Looking at table "Table 137. RTAS Event Return Format (Fixed Part)" in
LoPAPR, there is a "ALREADY_REPORTED" severity - I assume this is what
is meant by the cited paragraph?

>> Is there code in the host kernel already that takes care of this (I
>> haven't checked)? If so, how does the host kernel know that the event
>> happened "at or about the same time" since you're checking at the QEMU
>> side for the mutex condition?
> 
> I don't think the host kernel takes care of this; it simply forwards
> such errors to QEMU via NMI exit. I feel the time referred by "at or
> about the same time" is the duration between the registered machine
> check handler is invoked and the corresponding interlock call is issued
> by guest, which QEMU knows and is protected by a mutex.
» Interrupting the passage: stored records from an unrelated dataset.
/-- Every word appended is the recurrence's, taken on the finished list. -/
theorem getD_expandFrom_of_ge {nk : Nat} (hnk : 0 < nk) (n : Nat) {ws : List Word} (hws : nk ≤ ws.length) {i : Nat}
    (hge : ws.length ≤ i) (hlt : i < ws.length + n) :
    (expandFrom nk n (constantAt nk ws.length) ws).getD i 0 =
      nextWord nk (constantAt nk i) (expandFrom nk n (constantAt nk ws.length) ws) i := by
  induction n generalizing ws with
  | zero => omega
  | succ n ih =>
    obtain rfl | hgt := Nat.eq_or_lt_of_le hge
    · rw [nextWord_congr hnk (by omega) _ fun j hj => getD_expandFrom_of_lt nk (n + 1) _ hj, expandFrom_succ,
        getD_expandFrom_of_lt _ _ _ (by simp), List.getD_append_right _ _ _ _ le_rfl, Nat.sub_self]
      rfl
    · have hlen : (ws ++ [nextWord nk (constantAt nk ws.length) ws ws.length]).length = ws.length + 1 := by simp
      rw [expandFrom_succ, nextConstant_constantAt (by omega), ← hlen]
      exact ih (by omega) (by omega) (by omega)

@[simp] theorem length_keyToWords (key : List Byte) (nk : Nat) : (keyToWords key nk).length = nk := by
  simp [keyToWords]

theorem take_four_drop {l : List Byte} {n : Nat} (h : n + 4 ≤ l.length) :
    (l.drop n).take 4 = [l.getD n 0, l.getD (n + 1) 0, l.getD (n + 2) 0, l.getD (n + 3) 0] := by
  rw [List.drop_eq_getElem_cons (by omega), List.drop_eq_getElem_cons (by omega), List.drop_eq_getElem_cons (by omega),
    List.drop_eq_getElem_cons (by omega)]
  simp only [List.take_succ_cons, List.take_zero, List.getD_eq_getElem?_getD, add_assoc, Nat.reduceAdd]
  simp (disch := omega) only [List.getElem?_eq_getElem, Option.getD_some]

/-- Pieces of `c` bytes each, put together again. -/
theorem flatMap_range_take_drop (c n : Nat) (l : List Byte) :
    (List.range n).flatMap (fun k => (l.drop (c * k)).take c) = l.take (c * n) := by
  induction n with
  | zero => simp
  | succ n ih => rw [List.range_succ, List.flatMap_append, ih, List.flatMap_singleton, Nat.mul_succ, List.take_add]

/-- The key words are the key's bytes, four to a word (R52, R121). -/
theorem wordBytes_getD_keyToWords {key : List Byte} {nk i : Nat} (hlen : key.length = 4 * nk) (hi : i < nk) :
    wordBytes ((keyToWords key nk).getD i 0) = (key.drop (4 * i)).take 4 := by
  rw [take_four_drop (by omega), List.getD_eq_getElem _ _ (by simpa)]
  simp only [keyToWords, List.getElem_map, List.getElem_range, wordBytes_wordOfBytes]

section
variable {nk : Nat} (hnk : 0 < nk) (key : List Byte)

/-- The schedule starts with the key words (R121). -/
theorem getD_expand_of_lt {i : Nat} (hi : i < nk) : (expand key nk).getD i 0 = (keyToWords key nk).getD i 0 :=
  getD_expandFrom_of_lt _ _ _ (by rwa [length_keyToWords])

include hnk

/-- The words after them follow the recurrence (R121). -/
theorem getD_expand_of_ge {i : Nat} (hge : nk ≤ i) (hlt : i < 4 * (nk + 7)) :
    (expand key nk).getD i 0 = nextWord nk (constantAt nk i) (expand key nk) i := by
  have hstart : (0x01 : Byte) = constantAt nk (keyToWords key nk).length := by
    rw [length_keyToWords, constantAt, Nat.div_eq_of_lt (by omega)]
    rfl
  rw [expand, hstart]
  exact getD_expandFrom_of_ge hnk _ (by simp) (by simpa) (by simp; omega)

end

theorem keyWords_pos (k : KeyLen) : 0 < keyWords k := by cases k <;> decide

theorem keyWords_le_scheduleLength (k : KeyLen) : keyWords k ≤ scheduleLength k := by cases k <;> decide

/-- KEYEXP of a legal key stores its expansion (R120). -/
theorem exec_keyexp_of_length {k : KeyLen} {key : List Byte} (h : key.length = 4 * keyWords k) (s : State) :
    exec (.keyexp key) s =
      respond [] (s.setSchedule (scheduleStore k (expand key (keyWords k)) s.staleCount) k) := by
  rw [exec, execKeyexp, withKey_of_length h]

/-- `temp` of step `i` with the constant of its boundary (R121). -/
theorem scheduleTemp_constantAt {nk i : Nat} (hi : 0 < i) (prev : Word) :
    scheduleTemp nk i (constantAt nk i) prev =
      if i % nk = 0 then subWord (rotWord prev) ^^^ rcon (i / nk)
      else if nk = 8 ∧ i % nk = 4 then subWord prev
      else prev := by
  rw [scheduleTemp]
  split
  · next h => rw [constantAt_of_mod_eq_zero hi h, rcon]
  · rfl

section
variable {k : KeyLen} {key : List Byte} (n : Nat)

/-- The stored schedule starts with the key's bytes (R120, R121). -/
theorem wordBytes_scheduleStore_of_lt (h : key.length = 4 * keyWords k) {i : Nat} (hi : i < keyWords k) :
    wordBytes (wordAt (scheduleStore k (expand key (keyWords k)) n) i) = (key.drop (4 * i)).take 4 := by
  have := keyWords_le_scheduleLength k
  rw [wordAt_scheduleStore _ _ _ _ (by omega), getD_expand_of_lt key hi, wordBytes_getD_keyToWords h hi]

/-- The stored schedule follows the recurrence (R120, R121). -/
theorem wordAt_scheduleStore_of_ge {i : Nat} (hge : keyWords k ≤ i) (hlt : i < scheduleLength k) :
    wordAt (scheduleStore k (expand key (keyWords k)) n) i =
      wordAt (scheduleStore k (expand key (keyWords k)) n) (i - keyWords k) ^^^
        scheduleTemp (keyWords k) i (constantAt (keyWords k) i)
          (wordAt (scheduleStore k (expand key (keyWords k)) n) (i - 1)) := by
  have := keyWords_pos k
  rw [wordAt_scheduleStore _ _ _ i hlt, wordAt_scheduleStore _ _ _ (i - keyWords k) (by omega),
    wordAt_scheduleStore _ _ _ (i - 1) (by omega), getD_expand_of_ge this key hge hlt, nextWord]

end

/-- Settles O36: the store is the expansion, whose words are the key's and then those of the recurrence. -/
theorem keyexpBuildsTheSchedule : Obligations.KeyexpBuildsTheSchedule := by
  intro k key s hlen
  have hpos := keyWords_pos k
  refine ⟨_, exec_keyexp_of_length hlen s, ?_⟩
  simp only [State.answer_w, State.answer_nk, State.answer_ksValid, State.answer_cv, State.answer_cvValid,
    State.answer_cb, State.answer_cbValid, State.answer_inbox, State.answer_outbox, State.setSchedule_w,
    State.setSchedule_nk, State.setSchedule_ksValid, State.setSchedule_cv, State.setSchedule_cvValid,
    State.setSchedule_cb, State.setSchedule_cbValid, State.setSchedule_inbox, State.setSchedule_outbox, true_and]
  exact ⟨fun i hi => wordBytes_scheduleStore_of_lt _ hlen hi, fun i hge hlt => by
    rw [wordAt_scheduleStore_of_ge _ hge hlt, scheduleTemp_constantAt (by omega)]⟩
I agree, that makes sense.

>>>> And of course you've also got to check that the same CPU is not getting
>>>> multiple NMIs before the interlock function has been called again.
>>>
>>> I think it is good to check that. However, shouldn't the guest enable ME
>>> until it calls interlock function?
>>
>> First, the hypervisor should never trust the guest to do the right
>> things. Second, LoPAPR says "the OS permanently relinquishes to firmware
>> the Machine State Register's Machine Check Enable bit", and Paul also
>> said something similar in another mail to this thread, so I think you
>> really have to check this in QEMU instead.
> 
> Hmm. ok. Since ME is always set when running in guest (assuming guest is
> not disabling it), we cannot check ME bit to figure out whether the same
> CPU is getting UEs before interlock is called. One way is to record the
> CPU ID upon such error and check before invoking registered machine
> check handler whether that CPU has a pending interlock call. Terminate
> the guest if there is a pending interlock call for that CPU rather than
> causing the guest to trigger recursive machine check errors.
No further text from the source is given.